A Francesca Fruscella Mystery

Masses and Motets

About the book:  is a tale composed of four basic interwoven threads, corresponding to the four-part choral writing of Pierre de la Rue’s service music. The first thread comes from the diaries of a recently murdered priest, Father Andrea Vidal, former secretary to the notorious Father Marcial Maciel. The second thread is the mystery story, a police procedural focusing on the efforts of Denver detective Francesca Fruscella to solve the murder and retrieve Vidal’s diary. The third strand is the story of Father Signelli, a priest sent from the Vatican to “fix” the murder.

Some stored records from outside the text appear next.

/-- Numeric order of values that are not NaN, −0 and +0 being equal (R120). -/
def FVal.below (a b : FVal) : Prop :=
  (a = .inf true ∧ b ≠ .inf true) ∨ (b = .inf false ∧ a ≠ .inf false) ∨ (a.isFin ∧ b.isFin ∧ a.q < b.q)

/-- Numeric equality of values that are not NaN. -/
def FVal.same (a b : FVal) : Prop := (a.isInf ∧ a = b) ∨ (a.isFin ∧ b.isFin ∧ a.q = b.q)

/-- R30: the nonzero exact value x, given as ±m × 2^e, rounded once into F. -/
def Rounded (F : FFmt) (rm : Rm) (x : ℚ) (r : Dword × Flags) : Prop :=
  ∃ n m e, m ≠ 0 ∧ (FVal.fin n m e).q = x ∧ r = fRnd F rm n m e

/-- R26, R34: the largest finite magnitude of a format whose largest numbers have the exponent `top`. -/
noncomputable def maxFinite (F : FFmt) (top : ℤ) : ℝ := (2 - 2 ^ (-(F.fb : ℤ))) * 2 ^ top

/-- R31, R35: the magnitude of x ≠ 0, rounded by the mode with an unbounded exponent, exceeds the largest finite one: to nearest, x lies
half a unit above it or further; away from zero, it exceeds it at all; toward zero, it reaches the next power of two. -/
def RoundsOver (F : FFmt) (top : ℤ) (rm : Rm) (x : ℝ) : Prop :=
  match rm with
  | .rne => (2 - 2 ^ (-((F.fb : ℤ) + 1))) * 2 ^ top ≤ |x|
  | .rtz => 2 ^ (top + 1) ≤ |x|
  | .rdn => if x < 0 then maxFinite F top < |x| else 2 ^ (top + 1) ≤ |x|
  | .rup => if x < 0 then 2 ^ (top + 1) ≤ |x| else maxFinite F top < |x|

/-- R32: the magnitude of x ≠ 0, rounded by the mode with an unbounded exponent, stays below the least normal number 2^(1 − bias): the
numbers just below that one are 2^(−fb − 1) of it apart. -/
def RoundsTiny (F : FFmt) (rm : Rm) (x : ℝ) : Prop :=
  let least : ℝ := 2 ^ (1 - (F.bias : ℤ))
  let below : ℝ := (1 - 2 ^ (-((F.fb : ℤ) + 1))) * least
  match rm with
  | .rne => |x| < (1 - 2 ^ (-((F.fb : ℤ) + 2))) * least
  | .rtz => |x| < least
  | .rdn => if x < 0 then |x| ≤ below else |x| < least
  | .rup => if x < 0 then |x| < least else |x| ≤ below

/-- R30: v, whose lowest fraction bit is 1 where `odd` says so, is the value that the mode puts in the place of x, among the numbers of S. -/
def NearestIn (S : ℝ → Prop) (rm : Rm) (x v : ℝ) (odd : Bool) : Prop :=
  ∀ z, S z → match rm with
    | .rne => |x - v| ≤ |x - z| ∧ (|x - v| = |x - z| → z ≠ v → odd = false)
    | .rtz => |v| ≤ |x| ∧ (|z| ≤ |x| → |z| ≤ |v|)
    | .rdn => v ≤ x ∧ (z ≤ x → z ≤ v)
    | .rup => x ≤ v ∧ (x ≤ z → v ≤ z)

/-- R32: the flags of a rounding of x to v that does not overflow. -/
noncomputable def roundFlags (F : FFmt) (rm : Rm) (x v : ℝ) : Flags :=
  open Classical in if v = x then 0 else if RoundsTiny F rm x then fNX ||| fUF else fNX

/-- R30 to R32: r is the encoding and the flags of x ≠ 0 rounded into F by the mode rm. -/
def CorrectlyRounded (F : FFmt) (rm : Rm) (x : ℝ) (r : Dword × Flags) : Prop :=
  (RoundsOver F F.bias rm x → r = (match rm with
    | .rne => fInf F (decide (x < 0))
    | .rtz => fSign F (decide (x < 0)) ((2 ^ F.eb - 1) * 2 ^ F.fb - 1)
    | .rdn => if x < 0 then fInf F true else fSign F false ((2 ^ F.eb - 1) * 2 ^ F.fb - 1)
    | .rup => if x < 0 then fSign F true ((2 ^ F.eb - 1) * 2 ^ F.fb - 1) else fInf F false, fOF ||| fNX)) ∧
  (¬ RoundsOver F F.bias rm x → r.1.toNat < 2 ^ F.bits ∧ ∃ m e, fDec F r.1 = .fin (decide (x < 0)) m e ∧
    let v : ℝ := ((FVal.fin (decide (x < 0)) m e).q : ℝ)
    r.2 = roundFlags F rm x v ∧
    NearestIn (fun z => ∃ w n' m' e', fDec F w = .fin n' m' e' ∧ z = ((FVal.fin n' m' e').q : ℝ)) rm x v (r.1.getLsbD 0))

/-- R35: the same into an 8-bit format, whose largest numbers have the exponent bias − 1: an overflow gives the NaN 0x80 with IV and
NX, or with `.sat` the largest finite value with OF and NX; both zeros are 0x00. -/
def CorrectlyRounded8 (F : FFmt) (rm : Rm) (sat : Bool) (x : ℝ) (r : Dword × Flags) : Prop :=
  (RoundsOver F (F.bias - 1) rm x →
    r = if sat then (if x < 0 then 0xFF else 0x7F, fOF ||| fNX) else (0x80, fIV ||| fNX)) ∧
  (¬ RoundsOver F (F.bias - 1) rm x → r.1.toNat < 2 ^ 8 ∧ ∃ n m e, fDec8 F r.1 = .fin n m e ∧
    (if m = 0 then r.1 = 0 else n = decide (x < 0)) ∧
    let v : ℝ := ((FVal.fin n m e).q : ℝ)
    r.2 = roundFlags F rm x v ∧
    NearestIn (fun z => ∃ w n' m' e', fDec8 F w = .fin n' m' e' ∧ z = ((FVal.fin n' m' e').q : ℝ)) rm x v (r.1.getLsbD 0))

/-- R112, R114: a floating source, packed or not. -/
abbrev fsrc (h : Hd) (g : Gang) (t : Ty) (pk : Bool) (f : Fibre) (o : Opnd) : Dword := rd g h.ext ⟨.ty t, pk⟩ f o

/-- The instruction completes with one floating result per fibre, whose flags are added to FST (R19). -/
def FloatResult (i : Instr) (h : Hd) (s : State) (g : Gang) (bits : Nat) (d : Opnd) (r : Fibre → Dword × Flags) : Prop :=
  Did i h s g (fun _ f => raise (r f).2 (writeReg bits d (r f).1 f)) (writeScalar bits d (fun _ f => (r f).1) h s g)
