-- ==== Sys2Proof/Certificates/Slice0/Obligations.lean ====
section
/-! DEFINITION. The statements for the provers: each says what a rule of the spec says of the model. -/

open Sys2Proof Sys2Proof.Machine

/-! ## Integer instructions -/

/-- R24, R25: an exact result wraps modulo 2^w, or is clamped with `.sat`, and is written as R25 lays down: a narrow
signed value is sign-extended to 32 bits, every other value zero-extended. R85, R86: add, sub, mul, mulhi, mad, neg,
abs, min, max: each active fibre's destination receives the exact result, wrapped or clamped; nothing else changes.
R93: addc adds a, b and the carry exactly, writes the sum modulo 2^w to D and the carry out to C. -/
def Obligations.IntegerArithmetic : Prop :=
  (∀ (t : Ty) (x : Int), tyFloat t = false →
     (tyVal t (tyFit t false x) - x) % 2 ^ tyBits t = 0 ∧
     tyMin t ≤ tyVal t (tyFit t false x) ∧ tyVal t (tyFit t false x) ≤ tyMax t ∧
     tyVal t (tyFit t true x) = max (tyMin t) (min (tyMax t) x) ∧
     (∀ sat, tySigned t = true → tyBits t < 32 →
       (tyFit t sat x).toNat < 2 ^ 32 ∧ ((tyFit t sat x).setWidth 32).toInt = tyVal t (tyFit t sat x)) ∧
     (∀ sat, tySigned t = false → (tyFit t sat x).toNat = tyVal t (tyFit t sat x))) ∧
  ((∀ h o s g, CanIssue (.add h o) .none s g → Result (.add h o) h s g (tyReg o.t) o.d fun _ f =>
     tyFit o.t o.sat (isrc h g o.t f o.a + isrc h g o.t f o.b)) ∧
   (∀ h o s g, CanIssue (.sub h o) .none s g → Result (.sub h o) h s g (tyReg o.t) o.d fun _ f =>
     tyFit o.t o.sat (isrc h g o.t f o.a - isrc h g o.t f o.b)) ∧
   (∀ h o s g, CanIssue (.mul h o) .none s g → Result (.mul h o) h s g (tyReg o.t) o.d fun _ f =>
     tyFit o.t o.sat (isrc h g o.t f o.a * isrc h g o.t f o.b)) ∧
   (∀ h o s g, CanIssue (.mulhi h o) .none s g → Result (.mulhi h o) h s g (tyReg o.t) o.d fun _ f =>
     tyFit o.t false (Int.fdiv (isrc h g o.t f o.a * isrc h g o.t f o.b) (2 ^ tyBits o.t))) ∧
   (∀ h o s g, CanIssue (.mad h o) .none s g → Result (.mad h o) h s g (tyReg o.t) o.d fun _ f =>
     tyFit o.t o.sat (isrc h g o.t f o.a * isrc h g o.t f o.b + isrc h g o.t f o.c)) ∧
   (∀ h o s g, CanIssue (.neg h o) .none s g → Result (.neg h o) h s g (tyReg o.t) o.d fun _ f =>
     tyFit o.t o.sat (- isrc h g o.t f o.a)) ∧
   (∀ h o s g, CanIssue (.abs h o) .none s g → Result (.abs h o) h s g (tyReg o.t) o.d fun _ f =>
     tyFit o.t o.sat |isrc h g o.t f o.a|) ∧
   (∀ h o s g, CanIssue (.min h o) .none s g → Result (.min h o) h s g (tyReg o.t) o.d fun _ f =>
     tyFit o.t false (min (isrc h g o.t f o.a) (isrc h g o.t f o.b))) ∧
   (∀ h o s g, CanIssue (.max h o) .none s g → Result (.max h o) h s g (tyReg o.t) o.d fun _ f =>
     tyFit o.t false (max (isrc h g o.t f o.a) (isrc h g o.t f o.b)))) ∧
  (∀ h o s g, CanIssue (.addc h o) .none s g →
     let sum := fun f => nsrc h g o.t f o.a + nsrc h g o.t f o.b + if psrc h g f o.c then 1 else 0
     Did (.addc h o) h s g
       (fun _ f => writeReg 32 o.c (if 2 ^ tyBits o.t ≤ sum f then 1 else 0)
         (writeReg (tyReg o.t) o.d (BitVec.ofNat 64 (sum f % 2 ^ tyBits o.t)) f))
       (writeScalar (tyReg o.t) o.d (fun _ f => BitVec.ofNat 64 (sum f % 2 ^ tyBits o.t)) h s g))

/-- R87: div truncates toward zero, with the stated quotients for b = 0 and for the least value by −1; rem is a − b × q
modulo 2^w. Neither faults, and neither sets a flag: all else is as the issue leaves it. -/
def Obligations.Division : Prop :=
  let q := fun (t : Ty) (a b : Int) =>
    if b = 0 then (if tySigned t then -1 else 2 ^ tyBits t - 1)
    else if tySigned t = true ∧ a = -(2 ^ (tyBits t - 1)) ∧ b = -1 then -(2 ^ (tyBits t - 1))
    else Int.tdiv a b
  (∀ h o s g, CanIssue (.div h o) .none s g → Result (.div h o) h s g (tyReg o.t) o.d fun _ f =>
    tyFit o.t false (q o.t (isrc h g o.t f o.a) (isrc h g o.t f o.b))) ∧
  (∀ h o s g, CanIssue (.rem h o) .none s g → Result (.rem h o) h s g (tyReg o.t) o.d fun _ f =>
    tyFit o.t false (isrc h g o.t f o.a - isrc h g o.t f o.b * q o.t (isrc h g o.t f o.a) (isrc h g o.t f o.b)))

/-- R88: the five shifts, their count read as n32. R89: popc, clz and ctz write a count as n32, clz and ctz of zero being
w; brev reverses the w bits. R90: bfe takes the field of l' bits at q, sign-extended for i types; bfi replaces it in
the old D. `bfi` beyond the width is read as log 19 says. -/
def Obligations.ShiftsAndBits : Prop :=
  ((∀ h o s g, CanIssue (.shl h o) .none s g → Result (.shl h o) h s g (tyReg o.t) o.d fun _ f =>
     if o.sat then tyFit o.t true (isrc h g o.t f o.a * 2 ^ count h g f o.b)
     else tyFit o.t false ((nsrc h g o.t f o.a * 2 ^ count h g f o.b % 2 ^ tyBits o.t : Nat) : Int)) ∧
   (∀ h o s g, CanIssue (.shr h o) .none s g → Result (.shr h o) h s g (tyReg o.t) o.d fun _ f =>
     tyFit o.t false ((nsrc h g o.t f o.a / 2 ^ count h g f o.b : Nat) : Int)) ∧
   (∀ h o s g, CanIssue (.sar h o) .none s g → Result (.sar h o) h s g (tyReg o.t) o.d fun _ f =>
     tyFit o.t false (Int.fdiv (sgn (tyBits o.t) (nsrc h g o.t f o.a)) (2 ^ count h g f o.b))) ∧
   (∀ h o s g, CanIssue (.rol h o) .none s g → Result (.rol h o) h s g (tyReg o.t) o.d fun _ f =>
     let k := count h g f o.b % tyBits o.t
     tyFit o.t false ((nsrc h g o.t f o.a * 2 ^ k % 2 ^ tyBits o.t + nsrc h g o.t f o.a / 2 ^ (tyBits o.t - k) : Nat) : Int)) ∧
   (∀ h o s g, CanIssue (.ror h o) .none s g → Result (.ror h o) h s g (tyReg o.t) o.d fun _ f =>
     let k := count h g f o.b % tyBits o.t
     tyFit o.t false ((nsrc h g o.t f o.a / 2 ^ k + nsrc h g o.t f o.a % 2 ^ k * 2 ^ (tyBits o.t - k) : Nat) : Int))) ∧
  ((∀ h o s g, CanIssue (.popc h o) .none s g → Result (.popc h o) h s g 32 o.d fun _ f =>
     BitVec.ofNat 64 ((List.range (tyBits o.t)).countP (nsrc h g o.t f o.a).testBit)) ∧
   (∀ h o s g, CanIssue (.clz h o) .none s g → ∃ n : Fibre → Nat,
     Result (.clz h o) h s g 32 o.d (fun _ f => BitVec.ofNat 64 (n f)) ∧
     ∀ f, n f ≤ tyBits o.t ∧ nsrc h g o.t f o.a < 2 ^ (tyBits o.t - n f) ∧
       (n f < tyBits o.t → 2 ^ (tyBits o.t - n f - 1) ≤ nsrc h g o.t f o.a)) ∧
   (∀ h o s g, CanIssue (.ctz h o) .none s g → ∃ n : Fibre → Nat,
     Result (.ctz h o) h s g 32 o.d (fun _ f => BitVec.ofNat 64 (n f)) ∧
     ∀ f, n f ≤ tyBits o.t ∧ nsrc h g o.t f o.a % 2 ^ n f = 0 ∧
       (n f < tyBits o.t → (nsrc h g o.t f o.a).testBit (n f) = true)) ∧
   (∀ h o s g, CanIssue (.brev h o) .none s g → ∃ n : Fibre → Nat,
     Result (.brev h o) h s g (tyReg o.t) o.d (fun _ f => tyFit o.t false (n f)) ∧
     ∀ f, n f < 2 ^ tyBits o.t ∧
       ∀ j, j < tyBits o.t → (n f).testBit j = (nsrc h g o.t f o.a).testBit (tyBits o.t - 1 - j))) ∧
  ((∀ h o s g, CanIssue (.bfe h o) .none s g → Result (.bfe h o) h s g (tyReg o.t) o.d fun _ f =>
     let q := count h g f o.b
     let l := min o.len.val (tyBits o.t - q)
     if tyBits o.t ≤ q then 0
     else
       let x := nsrc h g o.t f o.a / 2 ^ q % 2 ^ l
       tyFit o.t false (if tySigned o.t = true ∧ 1 ≤ l ∧ x.testBit (l - 1) = true then (x : Int) - 2 ^ l else x)) ∧
   (∀ h o s g, CanIssue (.bfi h o) .none s g → ∃ n : Fibre → Nat,
     Result (.bfi h o) h s g (tyReg o.t) o.d (fun _ f => tyFit o.t false (n f)) ∧
     ∀ f, n f < 2 ^ tyBits o.t ∧ ∀ j, j < tyBits o.t →
       (n f).testBit j =
         if count h g f o.b ≤ j ∧ j < count h g f o.b + min o.len.val (tyBits o.t - count h g f o.b) then
           (nsrc h g o.t f o.a).testBit (j - count h g f o.b)
         else (nsrc h g o.t f o.d).testBit j))
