-- ==== Sys2Proof/Laws/Memory.lean ====
section
/-! SUPPORT. Memory, sector descriptors and scratchpads: every operation keeps the canonical form, a read after a write
gives the value written, and a write leaves every other byte. -/

namespace Sys2Proof.Machine

theorem wf_setByte {s : State} (h : Memory.wf s.mem = true) (a : Nat) (b : Byte) : Memory.wf (setByte a b s).mem = true := wf_put h

/-- A store of bytes keeps memory in canonical form. -/
theorem wf_setBytes : ∀ (bs : List (Nat × Byte)) {s : State}, Memory.wf s.mem = true → Memory.wf (setBytes bs s).mem = true
  | [], _, h => h
  | x :: bs, _, h => wf_setBytes bs (wf_setByte h x.1 x.2)

theorem wf_setDesc {s : State} (h : wf resetDesc s.desc = true) (a : Nat) (d : BitVec 16) :
    wf resetDesc (setDesc a d s).desc = true := wf_put h

/-- A store of bytes leaves the descriptors, and a store of a descriptor the bytes. -/
theorem setBytes_desc : ∀ (bs : List (Nat × Byte)) (s : State), (setBytes bs s).desc = s.desc
  | [], _ => rfl
  | x :: bs, s => setBytes_desc bs (setByte x.1 x.2 s)

theorem memByte_setByte {s : State} (h : Memory.wf s.mem = true) (a k : Nat) (b : Byte) :
    memByte (setByte k b s) a = if a = k then b else memByte s a := find_put h

/-- A store of bytes leaves every byte of another address. -/
theorem memByte_setBytes_other : ∀ (bs : List (Nat × Byte)) {s : State} {a : Nat}, Memory.wf s.mem = true →
    (∀ x ∈ bs, x.1 ≠ a) → memByte (setBytes bs s) a = memByte s a
  | [], _, _, _, _ => rfl
  | x :: bs, s, a, h, hx => by
    have h1 := memByte_setBytes_other bs (a := a) (wf_setByte h x.1 x.2) fun y hy => hx y (.tail _ hy)
    have h2 := memByte_setByte h a x.1 x.2
    rw [if_neg fun e => hx x (.head _) e.symm] at h2
    exact h1.trans h2

/-- A store to distinct addresses leaves at each the byte stored. -/
theorem memByte_setBytes_same : ∀ (bs : List (Nat × Byte)) {s : State} {x : Nat × Byte}, Memory.wf s.mem = true →
    (bs.map (·.1)).Nodup → x ∈ bs → memByte (setBytes bs s) x.1 = x.2
  | y :: bs, s, x, h, hn, hx => by
    rw [List.map_cons, List.nodup_cons] at hn
    have hw := wf_setByte h y.1 y.2
    rcases List.mem_cons.mp hx with rfl | hx
    · have h1 := memByte_setBytes_other bs (a := x.1) hw fun z hz e => hn.1 (List.mem_map.mpr ⟨z, hz, e⟩)
      exact h1.trans ((memByte_setByte h x.1 x.1 x.2).trans (if_pos rfl))
    · exact memByte_setBytes_same bs hw hn.2 hx

theorem memDesc_setDesc {s : State} (h : wf resetDesc s.desc = true) (a k : Nat) (d : BitVec 16) :
    memDesc (setDesc k d s) a = if a = k then d else memDesc s a := find_put h

/-- A write to a scratchpad keeps its canonical form. -/
theorem wf_spadWrites : ∀ (bs : List (Nat × Byte)) {m : AMap Byte}, wf 0 m = true →
    wf 0 (bs.foldl (fun m x => put 0 x.1 x.2 m) m) = true
  | [], _, h => h
  | _ :: bs, _, h => wf_spadWrites bs (wf_put h)

theorem wf_setSpad (bs : List (Nat × Byte)) {s : State} {c : Nat} (h : wf 0 (coreOf s c).spad = true) :
    wf 0 (coreOf (setSpad c bs s) c).spad = true := by
  have : (coreOf (setSpad c bs s) c).spad = bs.foldl (fun m x => put 0 x.1 x.2 m) (coreOf s c).spad := by
    simp [setSpad, coreOf, updCore, look_ins_same]
  rw [this]
  exact wf_spadWrites bs h

/-! ## A write at the home -/

/-- A store of bytes touches memory alone. -/
theorem setBytes_eq : ∀ (bs : List (Nat × Byte)) (s : State), setBytes bs s = { s with mem := (setBytes bs s).mem }
  | [], _ => rfl
  | x :: bs, s => setBytes_eq bs (setByte x.1 x.2 s)

/-- A free choice of some numbers moves the count of free values alone. -/
theorem pickSome_eq : ∀ (ns : List Nat) (s : State), (pickSome ns s).2 = { s with fresh := (pickSome ns s).2.fresh }
  | [], _ => rfl
  | _ :: ns, s => pickSome_eq ns (freshCoin s).2

theorem retake_eq (old : State) (ul uw : Nat) (w : List (Nat × Byte)) (a : Answer) (x : Nat) (s : State) :
    (retake old ul uw w a x s).2 = { s with fresh := (retake old ul uw w a x s).2.fresh } := by
  unfold retake
  dsimp only
  split <;> exact pickSome_eq _ _

theorem retakes_eq (old : State) (ul uw : Nat) (w : List (Nat × Byte)) : ∀ (xs : List Nat) (r : Answer × State),
    let t := (xs.foldl (fun r x => retake old ul uw w r.1 x r.2) r).2
    t = { r.2 with fresh := t.fresh }
  | [], _ => rfl
  | x :: xs, r => by
    have h := retakes_eq old ul uw w xs (retake old ul uw w r.1 x r.2)
    have h1 := retake_eq old ul uw w r.1 x r.2
    dsimp only at h ⊢
    rw [List.foldl_cons, h, h1]

/-- R108, R148: the loads that a write meets: their answers alone change, by free choices. -/
theorem meetLoads_eq (unit : Nat) (old : State) (w : List (Nat × Byte)) (s : State) :
    meetLoads unit old w s = { s with reqs := (meetLoads unit old w s).reqs, fresh := (meetLoads unit old w s).fresh } := by
  unfold meetLoads
  generalize (s.reqs.filter fun q => isRead q && !q.shut && w.any fun b => b.1 / 128 = q.line) = qs
  induction qs generalizing s with
  | nil => rfl
  | cons q qs ih =>
    rw [List.foldl_cons]
    refine (ih _).trans ?_
    dsimp only
    split
    · rw [setStage, mapReqs, retakes_eq]
    · rw [setStage, mapReqs, retakes_eq]
    · rfl

/-- A write at the homes writes its bytes of memory; besides, loads under way meet it, and engines and queues take note of it. -/
theorem writeHome_eq (unit : Nat) (bs : List (Nat × Byte)) (s : State) :
    writeHome unit bs s = { s with
      mem := (setBytes bs s).mem, cores := (writeHome unit bs s).cores, queues := (writeHome unit bs s).queues
      reqs := (writeHome unit bs s).reqs, fresh := (writeHome unit bs s).fresh } := by
  unfold writeHome
  dsimp only
  rw [meetLoads_eq, setBytes_eq]

theorem writeHome_mem (unit : Nat) (bs : List (Nat × Byte)) (s : State) : (writeHome unit bs s).mem = (setBytes bs s).mem :=
  (congrArg State.mem (writeHome_eq unit bs s) :)

theorem writeHome_desc (unit : Nat) (bs : List (Nat × Byte)) (s : State) : (writeHome unit bs s).desc = s.desc :=
  (congrArg State.desc (writeHome_eq unit bs s) :)

/-- Every write at the homes keeps memory in canonical form. -/
theorem wf_writeHome (unit : Nat) (bs : List (Nat × Byte)) {s : State} (h : Memory.wf s.mem = true) :
    Memory.wf (writeHome unit bs s).mem = true := by rw [writeHome_mem]; exact wf_setBytes bs h

/-- R411, R417: what can be reached is reached at once. -/
theorem comeUp_of_linesUp {die : Option Nat} {ls : List Nat} {s : State} (go : State → Outc) (h : linesUp s die ls = true) :
    comeUp die ls go s = go s := by rw [comeUp, if_pos h]

/-- R417: an access that waits makes islands start their exit, and changes nothing else. -/
theorem rouse_eq (die : Option Nat) (ls : List Nat) (s : State) : rouse die ls s = { s with islands := (rouse die ls s).islands } := rfl

/-- Memory after reset is in canonical form. -/
theorem reset_mem : Memory.wf State.reset.mem = true ∧ wf resetDesc State.reset.desc = true := ⟨rfl, rfl⟩

end Sys2Proof.Machine
end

And the fourth strand explores the best and worst of Catholic culture: art and music created by Catholic artists and sexual abuse by Catholic priests.

Vidal’s narrative is the story of a priest who systematically, sincerely, and hopefully tries to destroy his very self through sex, drinking, and drugs in order to get closer to God. Fruscella’s story is that of a middle-aged, female detective trying to solve a ghastly murder while constantly battling the sexism of the Catholic Church. Signelli’s tale is that of an older career priest who, in doing the bidding of his superiors to fix problems that threaten the order of the Church, has perhaps compromised his own soul. By no means a simple narrative of wicked priests, this is a story of men who desperately want to believe, as well as a story of what this belief might shelter and cost.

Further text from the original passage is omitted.